By the time Lillian was born, I had forgotten how difficult dressing a newborn was. The tightly curled legs and arms, the fragility of their tiny bones… Long-sleeved onesies on a newborn were just exhausting for me. In contrast to a toddler who knows how to at least help you get their clothes on, when you dress a newborn, you have to put them into the clothes.
- Watch Daniel Tiger’s Neighborhood for
24 128 hours straight.
- Do a week’s worth of diaper laundry all at once.
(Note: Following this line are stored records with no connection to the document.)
/-- The reserved cores that a class-0 launch takes when those of classes 1 to 3 count as free (R454): on each die its choice of
clusters, free ones first and then lower numbers; among dies, those whose choice has most free cores, then lower numbers. Die
groups stand in the order of their dies (R452). -/
def boundCores (s : State) (r : List Word) : Option (List Nat) :=
  let got := ((List.range 16).filter (lDie r)).filterMap
    (allocDie (fun n => reserved s n && (coreFree s n || heldLow s n)) (coreFree s) r)
  let held := fun (cs : List Nat) => (cs.filter fun n => !coreFree s n).length
  let order := got.reverse.foldl (fun l cs => insertByKey held cs l) []
  if got.length ≥ lNdg r then some ((order.take (lNdg r)).foldl (fun l cs => insertByKey (fun d => nthD d 0 0) cs l) []).flatten
  else none

/-- The cores on which a launch can start now: a class-0 launch that fits the reserved clusters takes those (R454). -/
def allocFor (s : State) (l : Launch) (free : Nat → Bool) : Option (List Nat) :=
  if (ctxAt s l.ctx).cls = 0 && (boundCores s l.rcd).isSome then alloc (fun n => reserved s n && free n) l.rcd
  else alloc free l.rcd

-- eligibility (R450) ----------------------------------------------------------------------------------------------

/-- Launches of one shape (R452). -/
def sameShape (a b : List Word) : Bool := lChain a == lChain b && lNdg a == lNdg b && lNcg a == lNcg b && lNcoh a == lNcoh b
/-- Core `n` lets a successor of launch `p` take it: its sequencer has reached DONE under `p`, or the core is free again. -/
def corePassed (s : State) (p n : Nat) : Bool :=
  let c := coreAt s n
  match c.coh with
  | some h => h.launch == p && !h.fatal && c.prev.isNone && c.seq.st == .done
  | none => coreFree s n
/-- The predecessor whose cores launch `l` takes (R452): running, of one shape, not saved, every sequencer in DONE. -/
def chainPred (s : State) (l : Launch) : Option Launch :=
  l.lastPred.bind fun p => s.launches.find? fun k =>
    k.id == p && k.st == .running && k.ctx == l.ctx && !k.fatal && k.waiting.isEmpty && sameShape k.rcd l.rcd &&
    k.cores.all (corePassed s p)
/-- Core blocks that the context's live cohorts need: those started and not yet retired (R450). -/
def liveBlocks (s : State) (x : Nat) : Nat := ((s.launches.filter fun l => l.ctx == x).map fun l => l.live - l.waiting.length).sum
/-- A pending launch is eligible (R450). -/
def eligible (s : State) (l : Launch) : Bool :=
  let x := ctxAt s l.ctx
  l.st == .pending && !(l.deps.any id) && (l.lastPred.isNone || (chainPred s l).isSome) &&
  (x.st == .idle || x.st == .running) && !x.held && decide (liveBlocks s l.ctx + lCores l.rcd ≤ x.nblk)
/-- The head pending launch of a queue. -/
def queueHead (s : State) (q : Nat) : Option Launch := s.launches.find? fun l => l.queue == q && l.st == .pending
/-- The head of a queue when it is eligible. -/
def readyHead (s : State) (q : Nat) : Option Launch := (queueHead s q).bind fun l => if eligible s l then some l else none
/-- Class of a queue: that of its context. -/
def queueClass (s : State) (q : Nat) : Nat :=
  (ctxAt s (match queueHead s q with | some l => l.ctx | none => qCtx (queueAt s q).desc)).cls

/-- A core that a save keeps runs or channel tokens of, round markers among them (R443, R463). -/
def holdsTokens (c : Core) : Bool :=
  (c.regions.any fun e => e.2.census != 0 || (match e.2.succ with | some p => p.census != 0 | none => false)) ||
  !(channelToks c).isEmpty || !c.relay.results.isEmpty || !c.relay.runs.isEmpty
/-- A saved cohort is asleep (R443): its threads have started, and each is in WATCH or FINISHED. -/
def asleep (x : Ctx) (v : SavedCore) : Bool :=
  let c := v.core
  let b := c.bs
  !coreFatal c && !(holdsCohort c fun h => !h.started) && b.waiting.isEmpty && b.barred.isEmpty && b.turn.isNone && !holdsTokens c && c.cmds.isEmpty && c.wakes.isEmpty &&
  (c.seq.held == .done || (c.seq.held == .wait && c.seq.waitu.isSome)) &&
  !(x.wakes.any fun w => holdsCohort c fun h => isWaiter h w.2.e)
/-- A saved context is runnable (R443). -/
def runnable (x : Ctx) : Bool := !(x.saved.all (asleep x))

-- choosing (R451) -------------------------------------------------------------------------------------------------

/-- The runnable saved context of class `c` whose save completed earliest. -/
def savedPick (s : State) (c : Nat) : Option Nat :=
  ((s.ctxs.filter fun e => e.2.st == .saved && !e.2.held && e.2.cls == c && runnable e.2).foldl
    (fun (best : Option (Nat × Nat)) e => match best with
      | some b => if e.2.order < b.2 then some (e.1, e.2.order) else some b
      | none => some (e.1, e.2.order)) none).map (·.1)

/-- The deficits of R451: visits the queues in turn until one may send its head. -/
def visitQueues (c : Nat) : Nat → List Nat → State → State × Option Launch
  | 0, _, s => (s, none)
  | _ + 1, [], s => (s, none)
  | f + 1, q :: rest, s =>
    let v := queueAt s q
    match readyHead s q with
    | none => visitQueues c f (rest ++ [q]) (setQueue s q { v with deficit := 0 })
    | some l =>
      let d := v.deficit + 24 * qWeight v.desc
      if d ≥ lCores l.rcd then
        let s := setQueue s q { v with deficit := d - lCores l.rcd }
        ({ s with lu := { s.lu with lastQ := mapSet s.lu.lastQ c q } }, some l)
      else visitQueues c f (rest ++ [q]) (setQueue s q { v with deficit := d })

/-- Queues of class `c` with an eligible head or not, in ascending number from the one after the last taken. -/
def queueOrder (s : State) (c : Nat) : List Nat :=
  let qs := (s.queues.map (·.1)).filter fun q => queueClass s q == c
  match mapGet s.lu.lastQ c with
  | some a => qs.filter (· > a) ++ qs.filter (· ≤ a)
  | none => qs

/-- Class `c` has something to pick. -/
def classReady (s : State) (c : Nat) : Bool := (savedPick s c).isSome || (queueOrder s c).any fun q => (readyHead s q).isSome

/-- Begins the saves that a class-0 launch needs (R454): every context of classes 1 to 3 with a core in its clusters. -/
def clearFor (s : State) (l : Launch) : State :=
  if (ctxAt s l.ctx).cls ≠ 0 || (chainPred s l).isSome || (allocFor s l (coreFree s)).isSome then s
  else match boundCores s l.rcd with
    | none => s
    | some cs =>
      let ks := (cs.map (· / 4)).eraseDups
      let xs := (s.ctxs.filter fun e => e.2.cls ≠ 0 && (ctxCores s e.1).any fun n => ks.contains (n / 4)).map (·.1)
      xs.foldl beginSave s

/-- LAUNCH_PICK (R451): the highest class with something to start picks, unless that class or a higher one still waits for
the cores of its last pick; a context picked for restore becomes RESTORING. -/
def execLaunchPick (s : State) : Host.Outcome State Fault Refusal :=
  .next (
    if !s.lu.en then s
    else match [0, 1, 2, 3].find? (classReady s) with
      | none => s
      | some c =>
        if s.lu.picked.any fun e => e.1 ≤ c then s
        else match savedPick s c with
          | some x =>
            let s := setCtx s x { ctxAt s x with st := .restoring }
            { s with lu := { s.lu with picked := mapSet s.lu.picked c (x, true) } }
          | none =>
            match visitQueues c 1200 (queueOrder s c) s with
            | (s, some l) => clearFor { s with lu := { s.lu with picked := mapSet s.lu.picked c (l.id, false) } } l
            | (s, none) => s)

-- starting (R134, R453) -------------------------------------------------------------------------------------------

/-- The cohort at position `i` of a launch: die groups, then cluster groups, then cohorts. -/
def cohortOf (s : State) (l : Launch) (i : Nat) : Cohort :=
  let r := l.rcd
  let g := lNcg r * lNcoh r
  { ctx := l.ctx, launch := l.id, lid := lLid r, dg := i / g, cg := i % g / lNcoh r, coh := i % lNcoh r, nthr := lNthr r,
    live := lLive r, root := (ctxAt s l.ctx).root, windows := l.windows, bufs := l.bufs, segs := l.segs, bankMap := 0xA,
    started := false, fatal := false, chain := if lChain r then g else 1, pos := if lChain r then i % g else 0, nuUsed := false }

/-- The sequencer at cohort start (R134, R139). -/
def startSeq (s : State) (l : Launch) (h : Cohort) (cycle : Word) : Seq :=
  { Seq.reset with
    pc := nthD l.rcd 1 0, regs := Seq.reset.regs.set 1 (nthD l.rcd 2 0), st := .run, cycle := cycle
    ctxReg := BitVec.ofNat 64 (l.ctx + 256 * (ctxAt s l.ctx).cls)
    cohReg := BitVec.ofNat 64 (h.nthr + 2 ^ 16 * h.live + 2 ^ 24 * h.coh + 2 ^ 28 * h.cg + 2 ^ 32 * h.dg) }

/-- The context runs from a cohort's start on (R443). -/
def ctxRuns (s : State) (x : Nat) : State :=
  let k := ctxAt s x
  if k.st == .idle then setCtx s x { k with st := .running } else s

/-- COHORT_START on a free core (R453). -/
def startFresh (s : State) (l : Launch) (i n : Nat) : State :=
  let h := cohortOf s l i
  let c := freedCore (coreAt s n)
  ctxRuns (setCore s n { c with coh := some h, seq := startSeq s l h c.seq.cycle }) l.ctx

/-- A chained start on a core whose predecessor's sequencer is in DONE, or whose predecessor has retired and left the core as
it was (R453): the pennants stay, and what the predecessor issued is marked as its own. -/
def startChained (s : State) (l : Launch) (i n : Nat) : State :=
  let h := cohortOf s l i
  ctxRuns (updCore (performStore s n) n fun c =>
    let q := startSeq s l h c.seq.cycle
    { c with
      prev := c.coh, coh := some h, left := none, early := none, seq := { q with pn := c.seq.pn, pf := c.seq.pf }
      cmds := c.cmds.map fun m => { m with prev := true } }) l.ctx

/-- A start on a core that no cohort holds: chained where the predecessor's cohort was the last to retire (R333, R453); where that
cohort's fatal end or a save has freed the core, with the tiles and records that it left. -/
def startFree (s : State) (l : Launch) (i n : Nat) (pred : Bool) : State :=
  if pred && (coreAt s n).left.isSome then startChained s l i n
  else match mapGet l.kept i with
    | some m => updCore (startFresh s l i n) n fun c => { c with mx := m }
    | none => startFresh s l i n

/-- Starts launch `l` on its cores: at once where they are free, else after the predecessor. -/
def startLaunch (s : State) (l : Launch) (cores : List Nat) : State :=
  let held := (List.range cores.length).filter fun i => !coreFree s (nthD cores i 0)
  let s := { s with launches := mapWhere s.launches (fun k => k.id == l.id && k.st == .pending) fun l =>
    { l with st := .running, cores := cores, waiting := held, live := cores.length } }
  let s := (List.range cores.length).foldl (fun s i => if held.contains i then s else
    startFree s l i (nthD cores i 0) (l.lastPred.isSome && (coreAt s (nthD cores i 0)).left == l.lastPred)) s
  ctxRuns s l.ctx

/-- LAUNCH_START (R451, R452): the launch picked for the highest class starts once its cores are found. -/
def execLaunchStart (s : State) : Host.Outcome State Fault Refusal :=
  .next (
    if !s.lu.en then s
    else match s.lu.picked with
      | (c, (id, false)) :: _ =>
        let gone := { s with lu := { s.lu with picked := mapDel s.lu.picked c } }
        (match s.launches.find? fun l => l.id == id with
         | none => gone
         | some l =>
           if !(eligible s l) then gone
           else match chainPred s l with
             | some p => startLaunch gone l p.cores
             | none => match allocFor s l (coreFree s) with
               | some cs => startLaunch gone l cs
               | none => clearFor s l)
      | _ => s)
- Watch Gabby eat whole grapes.
- Allow Gabby to smear butter all over the dining room table. True story, by the way. She was “making Daddy a horsey.”
- Put poopy diapers in the diaper genie and leave the lid open for longer than 3 seconds.
- Allow Gabby to stick her disgusting binky in my mouth.
- Stand at the bottom of the staircase while Gabby comes down all by herself.
- Take a nap while the kids are not napping, only to be woken up every 7 minutes by a slap in the face and a child saying, “Mommy, you woke up!”
- Eat Gabby’s leftovers (half was probably already in her mouth).
- Eat Lillian’s leftovers. Have you tasted baby food recently? Everything tastes like pears.
- Pay an exorbitant amount of money for daycare so someone else can put pants on her.